» **Working data**:

-- ==== Sys2Proof/Machine/Step.lean ====
section
/-! DEFINITION. One step of the machine, and placing a word where the next step runs it. -/

namespace Sys2Proof.Machine

/-- One step: the scheduled agent's atomic step (00_scope.md R16). -/
def step (s : State) : Host.Outcome State Fault Refusal := stepOnce s

/-- `s` with the word made of the low `nbits` bits of `w` placed so that `step` runs it next (log 1, log 9). -/
def State.withFetchWord (s : State) (nbits w : Nat) : State := s.placeWord (BitVec.ofNat 64 (w % 2 ^ nbits))

end Sys2Proof.Machine
end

» **Exercise instructions**: Repeat all the entries exactly as given.

» **Answer space**:
-- ==== Sys2Proof/Machine/Step.lean ====
section
/-! DEFINITION. One step of the machine, and placing a word where the next step runs it. -/

namespace Sys2Proof.Machine

/-- One step: the scheduled agent's atomic step (00_scope.md R16). -/
def step (s : State) : Host.Outcome State Fault Refusal := stepOnce s

/-- `s` with the word made of the low `nbits` bits of `w` placed so that `step` runs it next (log 1, log 9). -/
def State.withFetchWord (s : State) (nbits w : Nat) : State := s.placeWord (BitVec.ofNat 64 (w % 2 ^ nbits))

end Sys2Proof.Machine
end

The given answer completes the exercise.